%%

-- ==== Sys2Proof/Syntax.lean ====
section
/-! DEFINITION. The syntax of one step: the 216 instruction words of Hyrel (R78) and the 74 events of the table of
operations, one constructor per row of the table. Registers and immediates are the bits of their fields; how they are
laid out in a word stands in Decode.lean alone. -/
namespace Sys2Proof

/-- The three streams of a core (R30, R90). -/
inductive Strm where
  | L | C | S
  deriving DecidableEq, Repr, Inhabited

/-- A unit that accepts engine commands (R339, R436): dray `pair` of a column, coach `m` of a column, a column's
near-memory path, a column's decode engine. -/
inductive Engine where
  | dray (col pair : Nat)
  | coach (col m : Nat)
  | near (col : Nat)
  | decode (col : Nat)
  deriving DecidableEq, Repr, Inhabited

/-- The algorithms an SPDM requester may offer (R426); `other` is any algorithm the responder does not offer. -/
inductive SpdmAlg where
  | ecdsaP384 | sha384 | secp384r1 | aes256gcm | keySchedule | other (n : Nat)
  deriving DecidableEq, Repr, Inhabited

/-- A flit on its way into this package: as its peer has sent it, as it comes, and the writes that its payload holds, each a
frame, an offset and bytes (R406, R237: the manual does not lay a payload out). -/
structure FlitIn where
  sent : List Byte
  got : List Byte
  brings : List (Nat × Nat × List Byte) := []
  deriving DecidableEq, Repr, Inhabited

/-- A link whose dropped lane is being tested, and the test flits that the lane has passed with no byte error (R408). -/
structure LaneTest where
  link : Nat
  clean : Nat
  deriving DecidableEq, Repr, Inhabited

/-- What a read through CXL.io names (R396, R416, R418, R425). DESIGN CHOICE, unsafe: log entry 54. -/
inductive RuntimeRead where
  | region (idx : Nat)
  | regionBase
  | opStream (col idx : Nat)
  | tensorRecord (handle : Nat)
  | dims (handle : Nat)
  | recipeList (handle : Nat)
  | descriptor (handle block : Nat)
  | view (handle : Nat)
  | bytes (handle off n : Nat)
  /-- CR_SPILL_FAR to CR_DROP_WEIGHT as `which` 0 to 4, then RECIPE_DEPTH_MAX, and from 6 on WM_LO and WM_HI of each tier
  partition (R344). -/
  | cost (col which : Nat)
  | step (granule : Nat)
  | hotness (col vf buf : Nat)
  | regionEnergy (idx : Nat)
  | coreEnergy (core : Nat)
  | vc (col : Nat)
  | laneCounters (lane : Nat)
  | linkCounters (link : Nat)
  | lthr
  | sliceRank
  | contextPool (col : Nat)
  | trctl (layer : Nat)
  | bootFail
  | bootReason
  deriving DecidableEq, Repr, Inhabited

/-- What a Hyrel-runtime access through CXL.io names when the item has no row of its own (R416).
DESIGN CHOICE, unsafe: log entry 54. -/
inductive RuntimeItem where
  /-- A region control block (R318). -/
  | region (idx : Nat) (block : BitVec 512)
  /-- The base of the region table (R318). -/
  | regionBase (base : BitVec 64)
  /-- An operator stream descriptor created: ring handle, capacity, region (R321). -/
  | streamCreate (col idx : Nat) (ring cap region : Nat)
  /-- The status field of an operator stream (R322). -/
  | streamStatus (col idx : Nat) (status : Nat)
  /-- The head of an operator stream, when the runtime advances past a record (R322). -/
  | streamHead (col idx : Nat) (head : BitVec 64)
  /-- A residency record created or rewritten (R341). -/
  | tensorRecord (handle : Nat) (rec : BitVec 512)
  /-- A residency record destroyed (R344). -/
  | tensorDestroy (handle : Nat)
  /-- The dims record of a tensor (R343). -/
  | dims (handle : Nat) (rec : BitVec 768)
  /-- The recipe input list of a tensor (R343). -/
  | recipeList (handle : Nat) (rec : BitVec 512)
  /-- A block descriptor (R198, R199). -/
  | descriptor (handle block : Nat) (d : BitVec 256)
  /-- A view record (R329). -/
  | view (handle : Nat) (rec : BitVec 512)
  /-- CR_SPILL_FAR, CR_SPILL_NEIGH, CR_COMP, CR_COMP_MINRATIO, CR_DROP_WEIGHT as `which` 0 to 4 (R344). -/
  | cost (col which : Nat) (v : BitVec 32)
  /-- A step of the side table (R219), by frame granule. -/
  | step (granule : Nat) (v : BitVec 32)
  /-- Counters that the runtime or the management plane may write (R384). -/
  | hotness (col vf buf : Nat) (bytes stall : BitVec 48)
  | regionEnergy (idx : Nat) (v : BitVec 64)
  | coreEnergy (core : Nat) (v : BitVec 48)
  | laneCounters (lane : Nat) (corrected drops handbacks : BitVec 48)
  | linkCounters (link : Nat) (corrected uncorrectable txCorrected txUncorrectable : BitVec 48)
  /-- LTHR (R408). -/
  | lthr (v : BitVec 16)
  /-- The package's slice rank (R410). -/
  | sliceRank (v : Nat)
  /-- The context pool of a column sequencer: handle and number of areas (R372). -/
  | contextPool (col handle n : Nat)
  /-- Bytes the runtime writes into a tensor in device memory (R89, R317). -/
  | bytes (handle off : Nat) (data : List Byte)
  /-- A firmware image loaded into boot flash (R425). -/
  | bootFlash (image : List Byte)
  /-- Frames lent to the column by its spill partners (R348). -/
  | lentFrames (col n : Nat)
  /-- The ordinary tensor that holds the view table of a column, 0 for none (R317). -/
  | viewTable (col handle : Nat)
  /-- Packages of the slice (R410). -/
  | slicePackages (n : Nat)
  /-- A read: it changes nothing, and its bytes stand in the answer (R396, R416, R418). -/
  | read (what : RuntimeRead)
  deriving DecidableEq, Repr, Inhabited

%%

*Your goal:*
Return the span of lines in the data above that opens at the line with "its own (R416)." and closes at the line with "which : Nat) (v : BitVec 32)", exactly, ends included, nothing else.

*Task response:*
/-- What a Hyrel-runtime access through CXL.io names when the item has no row of its own (R416).
DESIGN CHOICE, unsafe: log entry 54. -/
inductive RuntimeItem where
  /-- A region control block (R318). -/
  | region (idx : Nat) (block : BitVec 512)
  /-- The base of the region table (R318). -/
  | regionBase (base : BitVec 64)
  /-- An operator stream descriptor created: ring handle, capacity, region (R321). -/
  | streamCreate (col idx : Nat) (ring cap region : Nat)
  /-- The status field of an operator stream (R322). -/
  | streamStatus (col idx : Nat) (status : Nat)
  /-- The head of an operator stream, when the runtime advances past a record (R322). -/
  | streamHead (col idx : Nat) (head : BitVec 64)
  /-- A residency record created or rewritten (R341). -/
  | tensorRecord (handle : Nat) (rec : BitVec 512)
  /-- A residency record destroyed (R344). -/
  | tensorDestroy (handle : Nat)
  /-- The dims record of a tensor (R343). -/
  | dims (handle : Nat) (rec : BitVec 768)
  /-- The recipe input list of a tensor (R343). -/
  | recipeList (handle : Nat) (rec : BitVec 512)
  /-- A block descriptor (R198, R199). -/
  | descriptor (handle block : Nat) (d : BitVec 256)
  /-- A view record (R329). -/
  | view (handle : Nat) (rec : BitVec 512)
  /-- CR_SPILL_FAR, CR_SPILL_NEIGH, CR_COMP, CR_COMP_MINRATIO, CR_DROP_WEIGHT as `which` 0 to 4 (R344). -/
  | cost (col which : Nat) (v : BitVec 32)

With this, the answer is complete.